Cost concerns imperil campaign funding bill

State Senate president says public financing proposal would worsen Maryland's projected deficit

March 31, 2007|By Andrew A. Green | Andrew A. Green,Sun reporter

Amid a highly charged court case about the role of monied interests in Maryland politics, the state Senate is set to debate public financing for General Assembly races. But concerns about the measure's cost - more than $30 million over four years - could sidetrack the proposal.

The House of Delegates passed a similar bill last year, and leaders there remain confident that it could win House approval again. A Senate committee endorsed the plan this week, and backers think their chances have improved since the release this month of FBI transcripts of conversations showing former Democratic Sen. Thomas L. Bromwell, in a meeting with an undercover agent, apparently bragging about doing the bidding of corporations who funded his campaigns.

"There are lots of candidates, including incumbents, who don't want to do the `dial for dollars' to ask big-pocket contributors to give them a few bucks," said Sen. Paul G. Pinsky, the Prince George's Democrat who sponsored the bill. "Many people don't want to be touched with the stain going around with big money in politics."

Even so, backers acknowledge that the prospects for the bill, which is due for debate in the full Senate on Monday, appear murky given the strong skepticism of Senate President Thomas V. Mike Miller and others in that chamber.

"It's the wrong bill at the wrong time," Miller said.

The public financing proposal mirrors legislation that has been in effect in Maine and Arizona for the past four elections.

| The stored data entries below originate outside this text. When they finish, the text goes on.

theorem keeps_State_judgeFlip (a1 : State) (a2 : Nat) (a3 : Nat) (a4 : Flip) (h1 : Keeps S z a1) (w : Sub [.objs,
    .irq, .jour, .rates, .disps] S) : Keeps S z (State.judgeFlip a1 a2 a3 a4) := by
  unfold State.judgeFlip
  extract_lets +onlyGivenNames y1
  clear_value y1
  extract_lets +onlyGivenNames y2
  clear_value y2
  extract_lets +onlyGivenNames y3
  clear_value y3
  extract_lets +onlyGivenNames y4
  clear_value y4
  extract_lets +onlyGivenNames y5
  clear_value y5
  extract_lets +onlyGivenNames y6
  clear_value y6
  extract_lets +onlyGivenNames y7
  have k7 : Keeps S z y7 := by
    unfold y7
    apply keeps_forAll
    · intro x8
      intro x9
      intro k10
      split
      · apply keeps_State_updUnit (w := w.of)
        assumption
      · assumption
    · assumption
  clear_value y7
  extract_lets +onlyGivenNames y11
  clear_value y11
  extract_lets +onlyGivenNames y12
  clear_value y12
  extract_lets +onlyGivenNames y13
  have k13 : Keeps S z y13 := by
    unfold y13
    apply keeps_forAll
    · intro x14
      intro x15
      intro k16
      apply keeps_State_rectDiscard (w := w.of)
      assumption
    · assumption
  clear_value y13
  extract_lets +onlyGivenNames y17
  have k17 : Keeps S z y17 := by
    unfold y17
    apply keeps_forAll
    · intro x18
      intro x19
      intro k20
      apply keeps_State_strayDiscard (w := w.of)
      assumption
    · assumption
  clear_value y17
  extract_lets +onlyGivenNames y21
  clear_value y21
  extract_lets +onlyGivenNames y22
  have k22 : Keeps S z y22 := by
    unfold y22
    apply keeps_State_updDisp (w := w.of)
    assumption
  clear_value y22
  extract_lets +onlyGivenNames y23
  clear_value y23
  refine keeps_ite ?_ ?_
  · apply keeps_State_dropFlip (w := w.of)
    assumption
  · apply keeps_State_updFlip (w := w.of)
    assumption

theorem keeps_State_judgeFlips (a1 : State) (a2 : Nat) (h1 : Keeps S z a1) (w : Sub [.objs, .irq, .jour, .rates,
    .disps] S) : Keeps S z (State.judgeFlips a1 a2) := by
  unfold State.judgeFlips
  split
  · assumption
  · extract_lets +onlyGivenNames y1
    have k1 : Keeps S z y1 := by
      unfold y1
      apply keeps_State_dropEarly (w := w.of)
      assumption
    clear_value y1
    apply keeps_forAll
    · intro x2
      intro x3
      intro k4
      refine keeps_ite ?_ ?_
      · apply keeps_State_judgeFlip (w := w.of)
        assumption
      · assumption
    · assumption

theorem keeps_State_showFlip (a1 : State) (a2 : Nat) (a3 : Flip) (h1 : Keeps S z a1) (w : Sub [.objs, .disps] S) :
    Keeps S z (State.showFlip a1 a2 a3) := by
  unfold State.showFlip
  extract_lets +onlyGivenNames y1
  clear_value y1
  extract_lets +onlyGivenNames y2
  have k2 : Keeps S z y2 := by
    unfold y2
    apply keeps_State_updDisp (w := w.of)
    assumption
  clear_value y2
  extract_lets +onlyGivenNames y3
  have k3 : Keeps S z y3 := by
    unfold y3
    apply keeps_forAll
    · intro x4
      intro x5
      intro k6
      apply keeps_State_set (w := w.of)
      assumption
    · assumption
  clear_value y3
  extract_lets +onlyGivenNames y7
  have k7 : Keeps S z y7 := by
    unfold y7
    apply keeps_forAll
    · intro x8
      intro x9
      intro k10
      extract_lets +onlyGivenNames y11
      clear_value y11
      extract_lets +onlyGivenNames y12
      clear_value y12
      extract_lets +onlyGivenNames y13
      clear_value y13
      apply keeps_State_updDisp (w := w.of)
      apply keeps_State_set (w := w.of)
      assumption
    · assumption
  clear_value y7
  extract_lets +onlyGivenNames y14
  have k14 : Keeps S z y14 := by
    unfold y14
    apply keeps_State_updDisp (w := w.of)
    assumption
  clear_value y14
  apply keeps_State_expectApply (w := w.of)
  apply keeps_State_showFlips (w := w.of)
  apply keeps_State_count (w := w.of)
  apply keeps_State_set (w := w.of)
  assumption

theorem keeps_State_latchFlip (a1 : State) (a2 : Nat) (a3 : Nat) (h1 : Keeps S z a1) (w : Sub [.objs, .irq, .jour,
    .disps] S) : Keeps S z (State.latchFlip a1 a2 a3).2 := by
  induction a3 generalizing a1 with
  | zero =>
    rw [State.latchFlip]
    dsimp only
    assumption
  | succ n ih =>
    rw [State.latchFlip]
    split
    · dsimp only
      assumption
    · split
      · extract_lets +onlyGivenNames y1
        have k1 : Keeps S z y1 := by
          unfold y1
          apply keeps_State_updDisp (w := w.of)
          assumption
        clear_value y1
        extract_lets +onlyGivenNames y2
        have k2 : Keeps S z y2 := by
          unfold y2
          apply keeps_State_expectCancel (w := w.of)
          apply keeps_State_showFlips (w := w.of)
          apply keeps_State_count (w := w.of)
          assumption
        clear_value y2
        apply ih
        assumption
      · dsimp only
        apply keeps_State_showFlip (w := w.of)
        assumption

theorem keeps_State_glideActive (a1 : State) (a2 : Nat) (h1 : Keeps S z a1) (w : Sub [.objs, .sent] S) : Keeps S z
    (State.glideActive a1 a2) := by
  unfold State.glideActive
  extract_lets +onlyGivenNames y1
  clear_value y1
  extract_lets +onlyGivenNames y2
  clear_value y2
  apply keeps_onlyIf
  · intro x3
    intro k4
    apply keeps_State_send (w := w.of)
    assumption
  · apply keeps_State_set (w := w.of)
    assumption

theorem keeps_State_noGlide (a1 : State) (a2 : Nat) (h1 : Keeps S z a1) (w : Sub [.irq, .jour] S) : Keeps S z
    (State.noGlide a1 a2) := by
  unfold State.noGlide
  refine keeps_ite ?_ ?_
  · apply keeps_State_outEv (w := w.of)
    assumption
  · assumption

theorem keeps_State_takeValues (a1 : State) (a2 : Nat) (h1 : Keeps S z a1) (w : Sub [.objs, .irq, .jour, .sent,
    .disps] S) : Keeps S z (State.takeValues a1 a2) := by
  unfold State.takeValues
  extract_lets +onlyGivenNames y1
  clear_value y1
  extract_lets +onlyGivenNames y2
  clear_value y2
  extract_lets +onlyGivenNames y3
  clear_value y3
  extract_lets +onlyGivenNames y4
  clear_value y4
  extract_lets +onlyGivenNames y5
  have k5 : Keeps S z y5 := by
    unfold y5
    apply keeps_State_updDisp (w := w.of)
    assumption
  clear_value y5
  extract_lets +onlyGivenNames y6
  have k6 : Keeps S z y6 := by
    unfold y6
    refine keeps_ite ?_ ?_
    · apply keeps_State_noGlide (w := w.of)
      assumption
    · assumption
  clear_value y6
  refine keeps_ite ?_ ?_
  · apply keeps_State_glideActive (w := w.of)
    assumption
  · assumption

It would create a fund that would allocate up to $100,000 for a candidate in a contested state Senate race and $80,000 for a candidate in a contested House race.

Participation would be voluntary. To qualify, a candidate would have to show a minimum level of public support by collecting 350 contributions of $5 each and additional contributions totaling at least $6,750.

The vast majority of bills that are recommended by the standing committees of the General Assembly win easy passage. The legislature works on a strong committee system, where members specialize in a few areas of policy and generally trust the judgment of people on other committees.

But campaign finance - a topic in which every politician is an expert - is different.

A similar proposal cleared the Senate committee at the end of last year's General Assembly session, but backers, facing significant opposition on the floor, withdrew it before it could receive a vote.

Advocates of the bill worry that this could happen again, and they are trying to pressure senators to vote for it. Common Cause Maryland and Progressive Maryland, two government watchdog groups, have teamed up to lobby senators through phone banks and e-mail campaigns.

Backers of public financing think they have extra ammunition this year in the FBI tapes of Bromwell, a once-powerful politician who has been indicted on charges including racketeering, mail fraud and extortion. In the tapes, he calls himself a "rainmaker" for corporate friends. Bromwell has pleaded not guilty.

"There has always been a need for this, but we think the revelations of the Bromwell tapes show an extreme coziness with corporate special interests," said Sean Dobson, the interim executive director of Progressive Maryland. "That creates at the very least a terrible perception that these monied special interests have too much clout in the legislative process."

The House version has not yet gotten a vote in the Ways and Means Committee. Del. Jon S. Cardin, the Baltimore County Democrat who sponsored the bill, said he won't seek a vote unless the Senate acts first.

Cardin said most candidates in Maine and Arizona use the system, and he said incumbents still get elected at high rates there.

"It works," Cardin said. "It allows people to keep the appearance of special interest influence out of their campaigns."

But Sen. Bobby A. Zirkin, a Baltimore County Democrat, said the public financing bill is "a wonderful concept and a very bad piece of legislation."

Zirkin, who voted against the bill in committee, said the legislation could, in some cases, cause incumbents to forgo public financing and raise more money than they would have otherwise because their challengers will be so well-funded. And, he said, the restrictions that candidates would have to agree to with regard to spending the money would raise serious free speech issues.

"If this were to take special interest influence out of politics, I would be all for it," Zirkin said. "But the details are just ripe for abuse."

In the end, the cost of the bill could be the proposal's most serious obstacle.

Most of the money for the system would come from an unclaimed property fund, not tax dollars. But the proceeds of that fund, which generates about $7 million a year, are now funneled into the state's coffers. If it were used for campaigns, the state would either have to cut spending on other programs or raise more revenue to make up the difference.

Miller has worked to kill any legislation this year that would worsen the state's projected budget shortfall next year, and he said he will oppose it for that reason.

Proponents inserted a mechanism into the bill that they believe will alleviate that problem: It would only go into effect if the state passes a $1 billion-plus package of tax increases or other revenue measures, such as slot machine gambling, within the next year. But Miller said that even if the state could afford it, the symbolism would be poison with voters.

Said Miller: "How can we go to the public [next year] and ask for higher taxes and at the same time ask them to pay money to finance our campaigns?"